The aim of the present study was to evaluate the effect of a xylitol containing propolis tablet on the salivary pH, total microorganisms count and soluble and insoluble extracellular polysaccharide concentration of the dental biofilm of adolescents in a randomized controlled clinical trial. In addition, evaluate the acceptability of the individuals regarding the characteristics of the tablets (appearance, taste, aroma and texture) through a questionnaire. To that end, healthy adolescents between 10 and 19 years old, without active carious lesions, who seek care at the Pediatric Dentistry Clinic of the Universidade Federal do Rio de Janeiro (UFRJ) will be randomly assigned to the two groups of the study: control group (propolis- consumers of tablets with propolis), respecting an interval of 30 days of rest between the consumption of the tablets. The study will be cross-checked and the principal investigator will be blind. The tablets will be given to the participants on an exact number of days of use and they will be instructed to consume two tablets per day for 7 uninterrupted days. After 30 days of interval, they will consume the other type of tablet with the same recommendations of the first one. The total non-stimulated saliva collection will be performed at the beginning of the study (before the consumption of the tablets) and 7 days after the intervention of each type of tablet, as well as the collection of the dental biofilm. Saliva and biofilm samples from all individuals will be identified and later analyzed in the laboratory, on the same day of collection, to measure the salivary pH, with the aid of a phmeter, and evaluation of the growth of total microorganisms (CFU / mg biofilm ), respectively. From the biofilm collected and stored in saline, concentrations of soluble and insoluble extracellular polysaccharides will also be measured by means of a spectrophotometer. Statistical tests will be used to compare the groups, with a significance level of 5%. As results, the propolis-containing tablet is expected to increase the salivary pH and decrease the number of total microorganisms in the dental biofilm.

Detailed Description

Test tablets (with xylitol and propolis) and control (xylitol only) will be offered in an exact number of days of use to be consumed orally.
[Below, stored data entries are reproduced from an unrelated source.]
-- ==== Sys2Proof/Machine/Observe.lean ====
section
/-! DEFINITION. Machine/Observe.lean: snapshot and selector of the counters, the glass ring and the sampler's arming
(spec/22). -/

namespace Sys2Proof.Machine

/-- Change the observation block. -/
def updObs (f : ObsSt → ObsSt) (s : State) : State := { s with obs := f s.obs }

/-- SNAP (R479). -/
def execSnap (s : State) : Host.Outcome State Fault Refusal :=
  .next (updObs (fun o => { o with snap := o.live, snapSub := BitVec.ofNat 32 s.tb.sub, snapSec := s.tb.sec }) s)

/-- The counter that a selector names; what does not exist reads 0 (R476, R478). -/
def cselValue (o : ObsSt) (v : Word) : DWord :=
  let c := if bit v 16 then o.snap else o.live
  let u := fld v 0 7
  let k := u * 16 + fld v 12 4
  match fld v 8 2 with
  | 0 => if u < 96 then tabGet 0 c.hive k else 0
  | 1 => if u < 64 then tabGet 0 c.col k else 0
  | 2 => if u < 8 then tabGet 0 c.bank k else 0
  | _ => 0

/-- OBS_CSEL_WRITE (R478). -/
def execObsCselWrite (v : Word) (s : State) : Host.Outcome State Fault Refusal :=
  .next (updObs (fun o => { o with csel := v &&& 0x1F37F, cval := cselValue o v }) s)

/-- GLASS_MARK (R480): a MARK record with the value written. -/
def execGlassMark (v : Word) (s : State) : Host.Outcome State Fault Refusal :=
  .next (if s.glassOn 7 then glassPut (glassBytes s 7 none none 0 0 ([0, 0, 0, 0] ++ leBytes 4 v.toNat)) s else s)

/-- First byte of the ring. -/
def ObsSt.ringBase (o : ObsSt) : Nat := alignDown (o.base.toNat % 2 ^ 35) 12

/-- Records of the ring (R484). -/
def ObsSt.ringSize (o : ObsSt) : Nat := o.size.toNat * 128

/-- The range lies within the supers and outside the system region. -/
def inSupers (a n : Nat) : Bool := decide (0x4000000 ≤ a) && decide (a + n ≤ 0x800000000)

/-- The ring overlaps a colony's allocation. -/
def State.ringHits (s : State) (base size : Nat) : Bool :=
  s.cols.toList.any fun c => overlaps base size (c.caBase.toNat * 1048576) (c.caSize.toNat * 1048576)

/-- GLASS_ENABLE (R488): a write of OBS_GL_CTL; one that would set EN is ignored when the ring lies badly. -/
def execGlassEnable (v : Word) (s : State) : Host.Outcome State Fault Refusal :=
  let o := s.obs
  let bytes := o.size.toNat * 4096
  let on := bit v 0 && !o.en
  if on && (!inSupers o.ringBase bytes || s.ringHits o.ringBase bytes) then .next (obsEvent 4 s)
  else .next (updObs (fun o => { o with
    en := bit v 0, mode := bit v 1, kindEn := BitVec.ofNat 7 (fld v 8 7), wr := if on then 0 else o.wr, rd := if on then 0 else o.rd }) s)

/-- Write bytes into the supers; a word written whole is readable again. -/
def supPut (a : Nat) (bs : List Byte) (s : State) : State :=
  { s with sup := { s.sup with
      mem := memWriteN s.sup.mem a bs
      ue := s.sup.ue.filter fun w => decide (w < a) || decide (a + bs.length < w + 8) } }

/-- A record with LOSS set (Table 22.2). -/
def withLoss (loss : Bool) (r : List Byte) : List Byte := if loss then r.set 7 ((r.getD 7 0) ||| 0x80) else r

/-- Drop the record at the front of the buffer: the ring is full (R486). -/
def dropRecord (s : State) : State :=
  obsEvent 2 (updObs (fun o => { o with buf := o.buf.drop 1, loss := true, drop := satInc o.drop }) s)

/-- GLASS_RECORD_WRITE (R484 to R486, R489): the oldest buffered record goes into the ring. -/
def execGlassRecordWrite (s : State) : Host.Outcome State Fault Refusal :=
  match s.obs.buf with
  | [] => .next s
  | r :: rest =>
    let o := s.obs
    let n := o.ringSize
    if n = 0 then .next s
    else if !o.mode && (o.wr + 1) % n == o.rd % n then .next (dropRecord s)
    else
      let s := supPut (o.ringBase + 32 * (o.wr % n)) (withLoss o.loss r) s
      let wr := (o.wr + 1) % n
      let s := updObs (fun o => { o with buf := rest, loss := false, wr := wr }) s
      .next (if !o.mode && o.wm != 0 && (wr + n - o.rd % n) % n == o.wm.toNat then obsEvent 1 s else s)

/-- Supers address of the first sample. -/
def ObsSt.smpBase (o : ObsSt) : Nat := alignDown (o.smpDst.toNat % 2 ^ 35) 7

/-- ARM (R490, R491): a write of OBS_SMP_CTL. -/
def execArm (v : Word) (s : State) : Host.Outcome State Fault Refusal :=
  let o := s.obs
  let put := fun (on : Bool) (o : ObsSt) => { o with
    smpHive := BitVec.ofNat 7 (fld v 0 7), smpComb := BitVec.ofNat 3 (fld v 7 3), smpCell := BitVec.ofNat 6 (fld v 10 6)
    smpCount := BitVec.ofNat 4 (fld v 16 4), smpStride := BitVec.ofNat 8 (fld v 20 8), smpArm := on }
  if !bit v 28 then .next (updObs (put false) s)
  else if o.smpArm then .next s
  else if !inSupers o.smpBase (128 * (fld v 16 4 + 1)) then .next (obsEvent 4 s)
  else .next (updObs (fun o => { put true o with smpTaken := 0, smpSkip := 0 }) s)

end Sys2Proof.Machine
end

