-- ==== Sys2Proof/Machine/Timebase.lean ====
section
/-! DEFINITION. Machine/Timebase.lean: edges, holdover, SETSEC, rollover and PPS_OUT (spec/17). -/

namespace Sys2Proof.Machine

/-- The offset e of an edge at which TB_SUB held `sub`. -/
def edgeOffs (sub : Nat) : Int := if sub < 750000000 then (sub : Int) else (sub : Int) - 1500000000

/-- The clamp of TB_FTRIM (R397). -/
def clampTrim (v : Int) : Int := if v < -450000 then -450000 else if 450000 < v then 450000 else v

/-- round(e / 4); the manual does not say which way a tie goes, so `up` decides it (log entry 23). -/
def roundQuarter (e : Int) (up : Bool) : Int := if e % 4 = 2 then e / 4 + (b2n up : Int) else (e + 2) / 4

/-- TB_SEC has changed: PPS_OUT rises while it is enabled and the state is not FREE (R405). -/
def secChanged (t : TbSt) : TbSt := if t.poutEn && t.st != .free then { t with ppsOut := true } else t

/-- The root sends TICK at each TB_SUB = 0 along the shortest routes of the map in force (R338). -/
def sendTicks (s : State) : State :=
  if s.isRoot && s.swarm.members != 0 && s.swarm.st != .detached then sendMgmt (.tick s.tb.sec 0) s.tickNext s else s

/-- TB_SEC advances to a new value; a waiting SETSEC supplies it and is reported (R404). -/
def advanceSec (v : Word) (s : State) : State :=
  if s.tb.setsecPend && !s.swarm.tsrc then
    postEvent .tb 16 { s with tb := secChanged { s.tb with sec := s.tb.setsec, setsecPend := false } }
  else { s with tb := secChanged { s.tb with sec := v } }

/-- A step (R399): the edge's time, 3 cycles before this one, corresponds to 0; TB_SEC advances when e is negative. -/
def tbStep (e : Int) (s : State) : State :=
  let s := { s with tb := { s.tb with sub := 3, slew := 0 } }
  if e < 0 then advanceSec (s.tb.sec + 1) s else s

/-- Remove e by STEP or SLEW (R400). -/
def removeOffs (e : Int) (s : State) : State :=
  if s.tb.mode then { s with tb := { s.tb with slew := e } } else tbStep e s

/-- An edge of LOCKED or HOLDOVER (R399, R401). -/
def edgeLocked (e : Int) (s : State) : State :=
  if e.natAbs ≤ 1500 then
    let was := s.tb.st
    let s := if e % 4 = 2 then s.tickFree else s
    let trim := clampTrim (s.tb.ftrim - roundQuarter e (s.free 1 == 1))
    let s := removeOffs e { s with tb := { s.tb with ftrim := trim, badrun := 0, st := .locked } }
    if was == .holdover then postEvent .tb 8 s else s
  else if s.tb.badrun.toNat < 2 then
    postEvent .tb 1 { s with tb := { s.tb with badrun := s.tb.badrun + 1 } }
  else
    postEvent .tb 3 (tbStep e { s with tb := { s.tb with badrun := 0, st := .acquire, acq := 0 } })

/-- An edge of ACQUIRE (R399). -/
def edgeAcquire (e : Int) (interval : Nat) (s : State) : State :=
  if 1499250000 ≤ interval ∧ interval ≤ 1500750000 then
    let s := tbStep e { s with tb := { s.tb with ftrim := clampTrim (1500000000 - (interval : Int)), acq := s.tb.acq + 1 } }
    if 2 ≤ s.tb.acq then postEvent .tb 8 { s with tb := { s.tb with st := .locked, acq := 0, badrun := 0 } } else s
  else tbStep e { s with tb := { s.tb with acq := 0 } }

/-- The edge is accepted (Table 17.2). -/
def edgeAccepted (st : TbState) (e : Int) (interval : Nat) : Bool :=
  match st with
  | .free => true
  | .acquire => decide (1499250000 ≤ interval) && decide (interval ≤ 1500750000)
  | .locked | .holdover => decide (e.natAbs ≤ 1500)

/-- An edge (R399): e is noted in TB_OFFS, then the state decides. -/
def tbEdge (e : Int) (interval : Nat) (s : State) : State :=
  let s := { s with tb := { s.tb with offs := BitVec.ofInt 32 e } }
  match s.tb.st with
  | .free => tbStep e { s with tb := { s.tb with st := .acquire, acq := 0 } }
  | .acquire => edgeAcquire e interval s
  | .locked | .holdover => edgeLocked e s

/-- PPS_EDGE (R396, R399): `sub` is TB_SUB at the edge's time and `interval` the cycles since the edge
before. PPS_IN is ignored until READY (Table 23.3). -/
def execPpsEdge (sub interval : Nat) (s : State) : Host.Outcome State Fault Refusal :=
  if s.swarm.tsrc || !s.tb.ppsEn || !s.isReady then .next s else .next (tbEdge (edgeOffs (sub % 1500000000)) interval s)

/-- HOLDOVER_TIMEOUT (R399, R403): no edge was accepted in LOCKED for 1.5 s. -/
def execHoldoverTimeout (s : State) : Host.Outcome State Fault Refusal :=
  if s.tb.st == .locked then .next (postEvent .tb 4 { s with tb := { s.tb with st := .holdover } }) else .next s

/-- SETSEC (R404). -/
def execSetsec (s : State) : Host.Outcome State Fault Refusal :=
  .next (if s.swarm.tsrc then s else { s with tb := { s.tb with setsecPend := true } })

/-- TB_SECOND_ROLLOVER (R397, R338): TB_SUB returns to 0 and TB_SEC advances. -/
def execTbSecondRollover (s : State) : Host.Outcome State Fault Refusal :=
  .next (sendTicks (advanceSec (s.tb.sec + 1) { s with tb := { s.tb with sub := 0 } }))

/-- PPS_OUT_END (R405). -/
def execPpsOutEnd (s : State) : Host.Outcome State Fault Refusal :=
  .next { s with tb := { s.tb with ppsOut := false } }

/-- TB_SLEW_DONE (R400). -/
def execTbSlewDone (s : State) : Host.Outcome State Fault Refusal :=
  .next { s with tb := { s.tb with slew := 0 } }

end Sys2Proof.Machine
end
Collection of total non-stimulated saliva and dental biofilm will be performed at the beginning of the study (before tablet consumption) and 7 days after the intervention. Saliva samples from each individual will be collected in separate containers as well as the biofilm samples, both at baseline and after 7 days, for both types of pellets and both tests. All individuals (n=300) will use the tablet with and without propolis, respecting interval of 30 days without consumption of any other tablet or substance containing propolis and/or xylitol.

Study Timeline

• Study Start: 2017-09-29
• Study First Submitted: 2017-12-26
• Study First Submitted QC: 2018-01-03
• Study First Posted: 2018-01-09
• Primary Completion: 2020-10-21
• Study Completion: 2020-10-21
• Status Verified: 2020-11
• Last Update Submitted: 2020-11-03
• Last Update Posted: 2020-11-04

Recruitment & Eligibility

• Status: COMPLETED
• Sex: All
• Target Recruitment: 30

Inclusion Criteria

• Individuals aged 10-19 years;
• Both genders;
• Individuals without cavitary caries lesions;
• Healthy individuals without any systemic diseases.

Exclusion Criteria

• Individuals intolerant to some component of the propolis-containing tablet;
• Subjects undergoing antimicrobial treatment during the course of the study or for a period of 30 days prior to the study;
• Individuals who used products containing xylitol up to 30 days before the start of study or during the course of the study;
• Individuals who used products containing propolis up to 30 days before the start of the study or during the course of the study;
• Individuals with orthodontic appliances;
• Individuals who are using oral mouthwashes during the period of study;
• Individuals with a history of intraoral surgery within the last 6 months;
• Individuals who are making use of products rich in polyphenols: coffee, mate, acai, in the previous period (30 days) and during the research;
• Individuals who consume alcohol.

Study & Design

• Study Type: INTERVENTIONAL
• Study Design: CROSSOVER

Arm && Interventions

Group	Intervention	Description
Propolis tablet to limit dental biofilm	Propolis tablet to limit dental biofilm	Individuals will be instructed to consume the tablet with propolis and xilytol to control dental biofilm, twice a day (at 10am and 5pm) for 7 days, giving a 30 day interval between the test and the control tablet.
Xilytol tablet to limit dental biofilm	Xilytol tablet to limit dental biofilm	Individuals will be instructed to consume the tablet with xilytol to control dental biofilm, twice a day (at 10am and 5pm) for 7 days, giving a 30 day interval between the test and the control tablet.

Primary Outcome Measures

Name	Time	Method
Total microorganism count of adolescents biofilm	7 days	Effect of xylitol tablets with and without propolis on the total microorganism count of adolescents biofilm using the scattering technique, considering the number of CFU/mg of biofilm.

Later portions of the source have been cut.